/-- The registers, by name. Arguments: `c` core, `a` array, `f` far site (for HOST_FUNC a function), `d` die, `i` index of
a register of a group or the instance a selector names, `m` master copy of a selector (R723: 0 host, 1 office, 2 registrar),
`e` edge, `p` local port, `n` ring, `h` homeroom. -/
inductive Reg
  /-- `TOP_ID` (R7). -/
  | topId
  /-- `CORE_STATUS` (R76). -/
  | coreStatus (c : Nat)
  /-- `CORE_FENCE_CTL` (R77). -/
  | coreFenceCtl (c : Nat)
  /-- `CORE_RATE` (R78). -/
  | coreRate (c : Nat)
  /-- `ARR_CTL` (R79). -/
  | arrCtl (c a : Nat)
  /-- `ARR_STAT` (R80). -/
  | arrStat (c a : Nat)
  /-- `ARR_SRND_SEED` (R117). -/
  | arrSrndSeed (c a : Nat)
  /-- `CORE_SKIM_SEED` (R118). -/
  | coreSkimSeed (c : Nat)
  /-- `LSN_CTL` (R171). -/
  | lsnCtl (c : Nat)
  /-- `LSN_STATUS` (R171). -/
  | lsnStatus (c : Nat)
  /-- `LSN_EVT` (R171). -/
  | lsnEvt (c i : Nat)
  /-- `NEAR_CTL` (R194). -/
  | nearCtl (c : Nat)
  /-- `NEAR_STATUS` (R195). -/
  | nearStatus (c : Nat)
  /-- `NEAR_LAYER_OFFSET` (R196). -/
  | nearLayerOffset (c : Nat)
  /-- `NEAR_TEMP` (R197). -/
  | nearTemp (c : Nat)
  /-- `NEAR_ERR` (R198). -/
  | nearErr (c : Nat)
  /-- `SEP_SCOPE` (R231). -/
  | sepScope (i : Nat)
  /-- `SEP_NARROW` (R232). -/
  | sepNarrow (i : Nat)
  /-- `SEP_STATUS` (R233). -/
  | sepStatus
  /-- `FAR_STATUS` (R234). -/
  | farStatus (f : Nat)
  /-- `FAR_MODE` (R235). -/
  | farMode (f : Nat)
  /-- `FAR_SHARE` (R236). -/
  | farShare (f i : Nat)
  /-- `FAR_USE` (R237). -/
  | farUse (f i : Nat)
  /-- `SC_CTL` (R238). -/
  | scCtl (f : Nat)
  /-- `SC_STAT` (R239). -/
  | scStat (f : Nat)
  /-- `LDL_CTL` (R261). -/
  | ldlCtl (f : Nat)
  /-- `LDL_STATUS` (R262). -/
  | ldlStatus (f : Nat)
  /-- `LDL_STAT` (R263). -/
  | ldlStat (f : Nat)
  /-- `LDL_ERR` (R264). -/
  | ldlErr (f : Nat)
  /-- `PAIL_CTL` (R314). -/
  | pailCtl (d : Nat)
  /-- `PAIL_STATUS` (R315). -/
  | pailStatus (d : Nat)
  /-- `PAIL_STAT0` (R316). -/
  | pailStat0 (d : Nat)
  /-- `PAIL_STAT1` (R316). -/
  | pailStat1 (d : Nat)
  /-- `PAIL_ERR` (R317). -/
  | pailErr (d : Nat)
  /-- `MESH_CTL` (R349). -/
  | meshCtl (d : Nat)
  /-- `MESH_STATUS` (R350). -/
  | meshStatus (d : Nat)
  /-- `MESH_STAT` (R351). -/
  | meshStat (d : Nat)
  /-- `ARB_SEL` (R352). -/
  | arbSel (d m : Nat)
  /-- `ARB_CTL` (R353). -/
  | arbCtl (d i : Nat)
  /-- `ARB_WEIGHT` (R354). -/
  | arbWeight (d i : Nat)
  /-- `ARB_STARVE` (R355). -/
  | arbStarve (d i : Nat)
  /-- `ARB_STAT` (R356). -/
  | arbStat (d i : Nat)
  /-- `ARB_SUM0` (R357). -/
  | arbSum0 (d : Nat)
  /-- `ARB_SUM1` (R357). -/
  | arbSum1 (d : Nat)
  /-- `XING_SEL` (R372). -/
  | xingSel (d m : Nat)
  /-- `XING_CTL` (R373). -/
  | xingCtl (d : Nat)
  /-- `XING_STATUS` (R374). -/
  | xingStatus (d i : Nat)
  /-- `XING_SUM` (R375). -/
  | xingSum (d : Nat)
  /-- `D2D_SEL` (R402). -/
  | d2dSel (d m : Nat)
  /-- `D2D_CTL` (R403). -/
  | d2dCtl (d : Nat)
  /-- `D2D_EDGE_STATUS` (R404). -/
  | d2dEdgeStatus (d e : Nat)
  /-- `D2D_MODULE` (R405). -/
  | d2dModule (d e i : Nat)
  /-- `D2D_STAT` (R406). -/
  | d2dStat (d : Nat)
  /-- `LINK_ID` (R442). -/
  | linkId (d : Nat)
  /-- `LINK_CTL` (R443). -/
  | linkCtl (d : Nat)
  /-- `LINK_ROUTE_IDX` (R444). -/
  | linkRouteIdx (d m : Nat)
  /-- `LINK_ROUTE_DATA` (R445). -/
  | linkRouteData (d i : Nat)
  /-- `LINK_STAT` (R446). -/
  | linkStat (d : Nat)
  /-- `LINK_PORT_CTL` (R447). -/
  | linkPortCtl (d p : Nat)
  /-- `LINK_PORT_STATUS` (R448). -/
  | linkPortStatus (d p : Nat)
  /-- `LINK_PORT_STAT` (R449). -/
  | linkPortStat (d p : Nat)
  /-- `LINK_PORT_PEER` (R450). -/
  | linkPortPeer (d p : Nat)
  /-- `HOST_STATUS` (R503). -/
  | hostStatus
  /-- `HOST_ERR` (R504). -/
  | hostErr
  /-- `HOST_FUNC` (R505). -/
  | hostFunc (f : Nat)
  /-- `RING_SQ_BASE` (R506). -/
  | ringSqBase (n : Nat)
  /-- `RING_CQ_BASE` (R506). -/
  | ringCqBase (n : Nat)
  /-- `RING_CFG` (R507). -/
  | ringCfg (n : Nat)
  /-- `RING_CTL` (R508). -/
  | ringCtl (n : Nat)
  /-- `RING_STATUS` (R509). -/
  | ringStatus (n : Nat)
  /-- `RING_SEQ` (R510). -/
  | ringSeq (n : Nat)
  /-- `RING_ADMIT` (R511). -/
  | ringAdmit
  /-- `RING_ADMIT_STAT` (R512). -/
  | ringAdmitStat
  /-- `RING_EVQ_BASE` (R513). -/
  | ringEvqBase
  /-- `RING_EVQ_CFG` (R513). -/
  | ringEvqCfg
  /-- `RING_EVQ_HEAD` (R513). -/
  | ringEvqHead
  /-- `RING_EVQ_STATUS` (R513). -/
  | ringEvqStatus
  /-- `OFFICE_STATUS` (R533). -/
  | officeStatus
  /-- `OFFICE_CTL` (R534). -/
  | officeCtl
  /-- `OFFICE_EVQ` (R535). -/
  | officeEvq
  /-- `OFFICE_COOLANT` (R536). -/
  | officeCoolant
  /-- `PWR_LIMIT` (R565). -/
  | pwrLimit
  /-- `PWR_STATUS` (R566). -/
  | pwrStatus
  /-- `PWR_CTL` (R567). -/
  | pwrCtl
  /-- `PWR_PKG` (R568). -/
  | pwrPkg
  /-- `PWR_STACK` (R568). -/
  | pwrStack (i : Nat)
  /-- `PWR_DSEL` (R569). -/
  | pwrDsel (m : Nat)
  /-- `PWR_DOMAIN` (R569). -/
  | pwrDomain (i : Nat)
  /-- `THM_CTL` (R570). -/
  | thmCtl
  /-- `THM_STATUS` (R571). -/
  | thmStatus
  /-- `THM_SSEL` (R572). -/
  | thmSsel (m : Nat)
  /-- `THM_SENSOR` (R572). -/
  | thmSensor (i : Nat)
  /-- `SEC_STATUS` (R608). -/
  | secStatus
  /-- `SEC_HR_SEL` (R609). -/
  | secHrSel (m : Nat)
  /-- `SEC_HR_CTL` (R610). -/
  | secHrCtl (h : Nat)
  /-- `SEC_HR_CORES` (R611). -/
  | secHrCores (h i : Nat)
  /-- `SEC_HR_MAP` (R612). -/
  | secHrMap (h i : Nat)
  /-- `SEC_HR_WIN_HOST` (R613). -/
  | secHrWinHost (h i : Nat)
  /-- `SEC_HR_WIN_MAP` (R613). -/
  | secHrWinMap (h i : Nat)
  /-- `SEC_MBOX_ADDR` (R614). -/
  | secMboxAddr
  /-- `SEC_MBOX_CTL` (R614). -/
  | secMboxCtl
  /-- `SEC_DEBUG` (R615). -/
  | secDebug
  /-- `FUSE_STATUS` (R616). -/
  | fuseStatus
  /-- `FUSE_SEL` (R617). -/
  | fuseSel (m : Nat)
  /-- `FUSE_DATA` (R617). -/
  | fuseData (i : Nat)
  /-- `REL_CTL` (R648). -/
  | relCtl
  /-- `REL_STATUS` (R649). -/
  | relStatus
  /-- `REL_LOG_IDX` (R650). -/
  | relLogIdx (m : Nat)
  /-- `REL_LOG0` (R651). -/
  | relLog0 (i : Nat)
  /-- `REL_LOG1` (R652). -/
  | relLog1 (i : Nat)
  /-- `REL_FLIP_SEL` (R653). -/
  | relFlipSel
  /-- `REL_FLIP_ADDR` (R654). -/
  | relFlipAddr
  /-- `REL_FLIP_MASK0` (R654). -/
  | relFlipMask0
  /-- `REL_FLIP_MASK1` (R654). -/
  | relFlipMask1
  /-- `REL_FLIP_MASK2` (R654). -/
  | relFlipMask2
  /-- `REL_MIRROR` (R655). -/
  | relMirror (i : Nat)
  /-- `BOOT_CTL` (R682). -/
  | bootCtl
  /-- `BOOT_STATUS` (R683). -/
  | bootStatus
  /-- `BOOT_IMG_LEN` (R684). -/
  | bootImgLen
  /-- `BOOT_REC_BASE` (R685). -/
  | bootRecBase
  /-- `BOOT_REC_LEN` (R685). -/
  | bootRecLen
  /-- `BOOT_DOMAIN` (R686). -/
  | bootDomain (m : Nat)
  /-- `BOOT_DOMSUM` (R686). -/
  | bootDomsum
  /-- `BOOT_ROLL` (R687). -/
  | bootRoll
  /-- `TOP_STRAPS` (R716). -/
  | topStraps
  /-- `TOP_SUPPLY` (R717). -/
  | topSupply
  /-- `BOOT_EXPORT_BASE` (R685). -/
  | bootExportBase
  deriving DecidableEq, Repr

-=-=-=-=-

**Task to complete**
Could you repeat exactly the lines in the listing above from the one with "scCtl (f : Nat)" down to the one with "ldlErr (f : Nat)"? Include both of those lines.

**Response to the task**
  | scCtl (f : Nat)
  /-- `SC_STAT` (R239). -/
  | scStat (f : Nat)
  /-- `LDL_CTL` (R261). -/
  | ldlCtl (f : Nat)
  /-- `LDL_STATUS` (R262). -/
  | ldlStatus (f : Nat)
  /-- `LDL_STAT` (R263). -/
  | ldlStat (f : Nat)
  /-- `LDL_ERR` (R264). -/
  | ldlErr (f : Nat)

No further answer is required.